[Stored items from a collection]
-- ==== Sys2Proof/Machine/Illumination.lean ====
section
/-!
DEFINITION. The illumination controller (spec/04): its commands, chain frames and their responses, discovery, the boundary
pulses, base currents, fades and temperature compensation, string sensing, diagnostic pulses and walks.
-/
namespace Sys2Proof.Machine

/-! ## Chain words (R137 to R140) -/

/-- One bit of CRC-8, polynomial 0x07. -/
def crc8Bit (c : BitVec 8) : BitVec 8 := if c.getLsbD 7 then (c <<< 1) ^^^ 0x07 else c <<< 1

/-- One byte of CRC-8. -/
def crc8Byte (c b : BitVec 8) : BitVec 8 :=
  crc8Bit (crc8Bit (crc8Bit (crc8Bit (crc8Bit (crc8Bit (crc8Bit (crc8Bit (c ^^^ b))))))))

/-- The CRC of a chain word: over bits [39:8], most significant first, initial value 0xFF (R138). -/
def wordCrc (w : BitVec 40) : BitVec 8 :=
  [3, 2, 1, 0].foldl (fun c i => crc8Byte c ((w >>> (8 + 8 * i)).truncate 8)) 0xFF

/-- A request word (R137): OP 0 NOP, 1 WRITE, 2 READ. -/
def chainWord (op tag addr data : Nat) : BitVec 40 :=
  let w := BitVec.ofNat 40 (op * 2 ^ 38 + tag % 4 * 2 ^ 32 + addr * 2 ^ 24 + data * 2 ^ 8)
  w ||| (wordCrc w).setWidth 40

/-- Fields of a word. -/
def wOp (w : BitVec 40) : Nat := field w.toNat 38 2
def wTag (w : BitVec 40) : Nat := field w.toNat 32 2
def wAddr (w : BitVec 40) : Nat := field w.toNat 24 8
def wData (w : BitVec 40) : Nat := field w.toNat 8 16
def wRej (w : BitVec 40) : Bool := w.getLsbD 37
def wFlt (w : BitVec 40) : Bool := w.getLsbD 36
def wTab (w : BitVec 40) : Bool := w.getLsbD 35
def wEn (w : BitVec 40) : Bool := w.getLsbD 34

/-- The CRC of a word is right. -/
def wCrcOk (w : BitVec 40) : Bool := wordCrc w == w.truncate 8

/-- A response fails the check of R156 against the word sent. -/
def respBad (sent resp : BitVec 40) : Bool :=
  !(wCrcOk resp) || wRej resp || wOp resp != wOp sent || wTag resp != wTag sent || wAddr resp != wAddr sent ||
  (wOp sent == 1 && wData resp != wData sent)

/-! ## Chain states (R152) -/

/-- The chain's ILL_CHAIN_SET gets its reply. -/
def chainReply (c : Nat) (st : Status) (s : State) : State :=
  let h := (s.chain c).cmd
  completeOpt h st 0 (s.onChain c fun x => { x with cmd := none })

/-- The chain enters FAULT: ICH_EN low, no frames; an ILL_CHAIN_SET that waits for it completes with TIMEOUT. -/
def chainFault (c : Nat) (b : BitVec 9) (s : State) : State :=
  chainReply c .timeout (chainRaise c (b ||| 1) (s.onChain c fun x => { x with st := .fault, en := false }))

/-- A word without its TAG and CRC. -/
def wordBody (w : BitVec 40) : Nat × Nat × Nat := (wOp w, wAddr w, wData w)

/-- A driver's registers as a WRITE of v to address a leaves them (R146); WEIGHT goes to the inactive table. -/
def writeReg (a : Nat) (v : BitVec 16) (d : Driver) : Driver :=
  if a = 0 then d
  else if a < 64 then
    if d.sentTab then { d with tabA := upd d.tabA a fun _ => v } else { d with tabB := upd d.tabB a fun _ => v }
  else if a < 72 then
    { d with basePend := upd d.basePend (a - 64) fun _ => v, baseOk := d.baseOk ||| bit1 8 (a - 64) }
  else if a < 0x50 then d
  else if a < 0x58 then { d with trim := upd d.trim (a - 0x50) fun _ => v }
  else if a = 0x58 then { d with trim := Vector.replicate 8 v }
  else if a = 0x60 then { d with diagCur := v }
  else if a = 0x61 then { d with diagMask := v.truncate 8 }
  else d

/-- A driver's registers as a response that passes the check leaves them known: a NOP's carries STATUS, of which it clears LAT_ERR
and CRC_ERR in reporting them, a WRITE's the value that the register now holds, and a READ's of ID the identity (R139, R146). -/
def confirmWord (resp : BitVec 40) (d : Driver) : Driver :=
  let v := BitVec.ofNat 16 (wData resp)
  let d := { d with retry := d.retry.filter fun x => wordBody x.1 != wordBody d.sent }
  match wOp resp with
  | 0 => { d with status := v &&& ~~~0xC }
  | 1 => writeReg (wAddr resp) v d
  | 2 => if wAddr resp = 0xFE then { d with id := v } else d
  | _ => d

/-- The word in hand has failed the check once more, and is to be sent again. -/
def failWord (d : Driver) : Driver :=
  match d.retry.find? fun x => wordBody x.1 == wordBody d.sent with
  | some y => { d with retry := (d.sent, y.2 + 1) :: d.retry.filter fun x => wordBody x.1 != wordBody d.sent }
  | none => { d with retry := d.retry ++ [(d.sent, 1)] }

def State.onDriver (s : State) (k : Nat) (f : Driver → Driver) : State :=
  s.onIll fun i => { i with drivers := upd i.drivers k f }

/-- The check of one response of chain c from device d (R156). -/
def checkResponse (c d : Nat) (resp : BitVec 40) (s : State) : State :=
  let k := c * 32 + d
  let x := nth s.ill.drivers k
  let sent := x.sent
  let s := if wCrcOk resp then s else chainRaise c 0x4 (s.onChain c fun x => { x with respCrcCnt := sat x.respCrcCnt })
  let s := if wCrcOk resp && wRej resp then chainRaise c 0x8 (s.onChain c fun x => { x with rejCnt := sat x.rejCnt }) else s
  let s := if wCrcOk resp && wOp resp == 0 && wOp sent == 0 && bitOf (wData resp) 2 then chainRaise c 0x100 s else s
  if respBad sent resp then (s.onChain c fun x => { x with retryCnt := sat x.retryCnt }).onDriver k failWord
  else s.onDriver k fun d => confirmWord resp (if d.tabKnown then d else { d with tab := wTab resp, sentTab := wTab resp })

/-- The trim of group g of port p: the applied value of the lowest-wins group bound to it, 65,535 when none is (R164). -/
def trimOf (g : Nat) (s : State) : BitVec 16 :=
  match s.cle.groups.toList.find? fun x => x.dest == 1 && x.index.toNat == g with
  | some x => x.value
  | none => 65535

/-! ## Base currents, fades and temperature (R160 to R163) -/

/-- Fade factor F_j of R161. -/
def fadeAt (rn rd : Nat) (g : LGroup) (j : Nat) : BitVec 16 :=
  if g.fadeMs = 0 ∨ g.fadeMs * rn ≤ j * rd * 1000 then g.fadeTo
  else
    let num := (g.fadeFrom.toNat : Int) * (g.fadeMs * rn : Nat) +
      ((g.fadeTo.toNat : Int) - g.fadeFrom.toNat) * (j * rd * 1000 : Nat)
    BitVec.ofNat 16 (roundDiv num (g.fadeMs * rn)).toNat

/-- An ILL_FADE begins from the factor in force. -/
def startFade (h : Held) (rn rd : Nat) (g : LGroup) : LGroup :=
  let b := Cmd.payload h.cmd
  let g := { g with fadeFrom := g.fade, fadeTo := BitVec.ofNat 16 (u16 b 0), fadeMs := u16 b 2, fadeJ := 0, fading := true }
  { g with fade := fadeAt rn rd g 0 }

/-- A group's fade advances by one period. -/
def stepFade (rn rd : Nat) (g : LGroup) : LGroup :=
  if g.fading then
    let f := fadeAt rn rd g (g.fadeJ + 1)
    { g with fade := f, fadeJ := g.fadeJ + 1, fading := f != g.fadeTo }
  else g

/-- The ILL_FADEs of group g among those that are due. -/
def fadesOf (g : Nat) (due : List Held) : List Held := due.filter fun h => h.opcode == 0x0303 && h.cmd.tindex.toNat == g

/-- The fade factor of group g for the coming period: one step on, or the first of an ILL_FADE that is due, which starts from the
factor of the period that ends (DEDUCED, notes/assumptions/117.md). -/
def fadeNext (g : Nat) (s : State) : BitVec 16 :=
  let x := nth s.ill.groups g
  match fadesOf g (s.hif.deferred.filter (dueAt (s.frame + 1))) with
  | [] => (stepFade s.rn s.rd x).fade
  | hs => (hs.foldl (fun x h => startFade h s.rn s.rd x) x).fade

/-- Linear interpolation between two points; the manual names no rounding, so an inexact value takes open choice n. -/
def interp (n : Nat) (t t0 t1 a b : Int) : Int := openDiv n (a * (t1 - t) + b * (t - t0)) (t1 - t0).toNat

/-- Gain and column at a temperature, clamped to the end points (R162). -/
def tcAt (n : Nat) (t : Int) : List TcPoint → Int × Int × Int × Int
  | [] => (16384, 0, 0, 0)
  | [p] => (p.gain.toNat, p.x, p.y, p.z)
  | p :: q :: ps =>
    if t ≤ p.temp then (p.gain.toNat, p.x, p.y, p.z)
    else if t < q.temp then
      (interp n t p.temp q.temp p.gain.toNat q.gain.toNat, interp (n + 1) t p.temp q.temp p.x q.x,
       interp (n + 2) t p.temp q.temp p.y q.y, interp (n + 3) t p.temp q.temp p.z q.z)
    else tcAt n t (q :: ps)

/-- A running port's slot is a DIAG_OK slot. -/
def diagPort (p : Nat) (s : State) : Bool :=
  let q := s.port p
  q.enable && q.st == .run && (match q.slots[q.slot.toNat]? with | some x => x.diagOk | none => false)

def diagSlot (s : State) : Bool := (List.range 4).any fun p => diagPort p s

/-- t_k + SETTLE_TK of the DIAG_OK slot that runs, of the lowest-numbered port with one (R167, R170, R498). -/
def diagMark (s : State) : Option Nat :=
  ((List.range 4).find? fun p => diagPort p s).map fun p => (s.port p).slotNs + tkToNs s.rn s.rd (s.port p).settleTk.toNat

/-- The running DIAG_OK slot has lasted n ns beyond t_k + SETTLE_TK. -/
def markPast (n : Nat) (s : State) : Bool := match diagMark s with | some m => decide (m + n ≤ s.ns) | none => false

/-- A table change is pending: some running chain's tables differ from the target tables. The levelling of the inactive table after
a SWAP counts as well, which the manual does not define (DESIGN CHOICE, notes/assumptions/126.md). -/
def tableChange (s : State) : Bool :=
  (List.range 4).any fun c => chainRuns c s && (chainDrivers c s).any fun k =>
    let d := nth s.ill.drivers k
    activeTab d != d.target || inactiveTab d != d.target

/-- A periodic walk step is due at an instant (R170). -/
def walkDue (at' : Nat) (s : State) : Bool := decide (s.ill.walkAt + s.ill.walkS * 1000000000 ≤ at')

/-- A chain in WALK takes the steps of its start-up walk in DIAG_OK slots, since another one is in RUN (R170). -/
def slotWalk (c : Nat) (s : State) : Bool :=
  (s.chain c).st == .walk && (List.range 4).any fun d => d != c && chainRuns d s

/-- The steps that start-up walks have still to make in DIAG_OK slots. -/
def walkSteps (s : State) : Nat :=
  (((List.range 4).filter fun c => slotWalk c s).map fun c => 3 - (s.chain c).walkSteps).sum

/-- A class whose DARK_S has passed, at an instant, since the last dark window (R498). -/
def darkDue (at' : Nat) (s : State) : Bool :=
  match s.cal.lastDark with
  | none => true
  | some e => [2, 3, 4].any fun k => decide (e + (nth s.cal.classes k).darkS * 1000000000 ≤ at')

/-- The slot whose t_k + SETTLE_TK is m carries a pulse or a walk step, or will: the step begins at 7 µs (R170). -/
def slotTaken (m : Nat) (s : State) : Bool :=
  s.ill.pulseUsed || s.ill.walkUsed || walkSteps s != 0 || (walkDue (m + 7000) s && !(tableChange s))

/-- A slot that holds a dark window has lasted n ns beyond t_k + SETTLE_TK: a DIAG_OK slot that carries no pulse and no walk step, when
a window is due at its start, 2 µs beyond (R498). -/
def darkPast (n : Nat) (s : State) : Bool :=
  match diagMark s with
  | some m => decide (m + n ≤ s.ns) && darkDue (m + 2000) s && !(slotTaken m s)
  | none => false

Your task: Look above for the line holding "points (R162). -/", then set down exactly that line and every line after it up to and including the line holding "interp (n + 2)", with nothing else.

Solution to the exercise:
/-- Gain and column at a temperature, clamped to the end points (R162). -/
def tcAt (n : Nat) (t : Int) : List TcPoint → Int × Int × Int × Int
  | [] => (16384, 0, 0, 0)
  | [p] => (p.gain.toNat, p.x, p.y, p.z)
  | p :: q :: ps =>
    if t ≤ p.temp then (p.gain.toNat, p.x, p.y, p.z)
    else if t < q.temp then
      (interp n t p.temp q.temp p.gain.toNat q.gain.toNat, interp (n + 1) t p.temp q.temp p.x q.x,
       interp (n + 2) t p.temp q.temp p.y q.y, interp (n + 3) t p.temp q.temp p.z q.z)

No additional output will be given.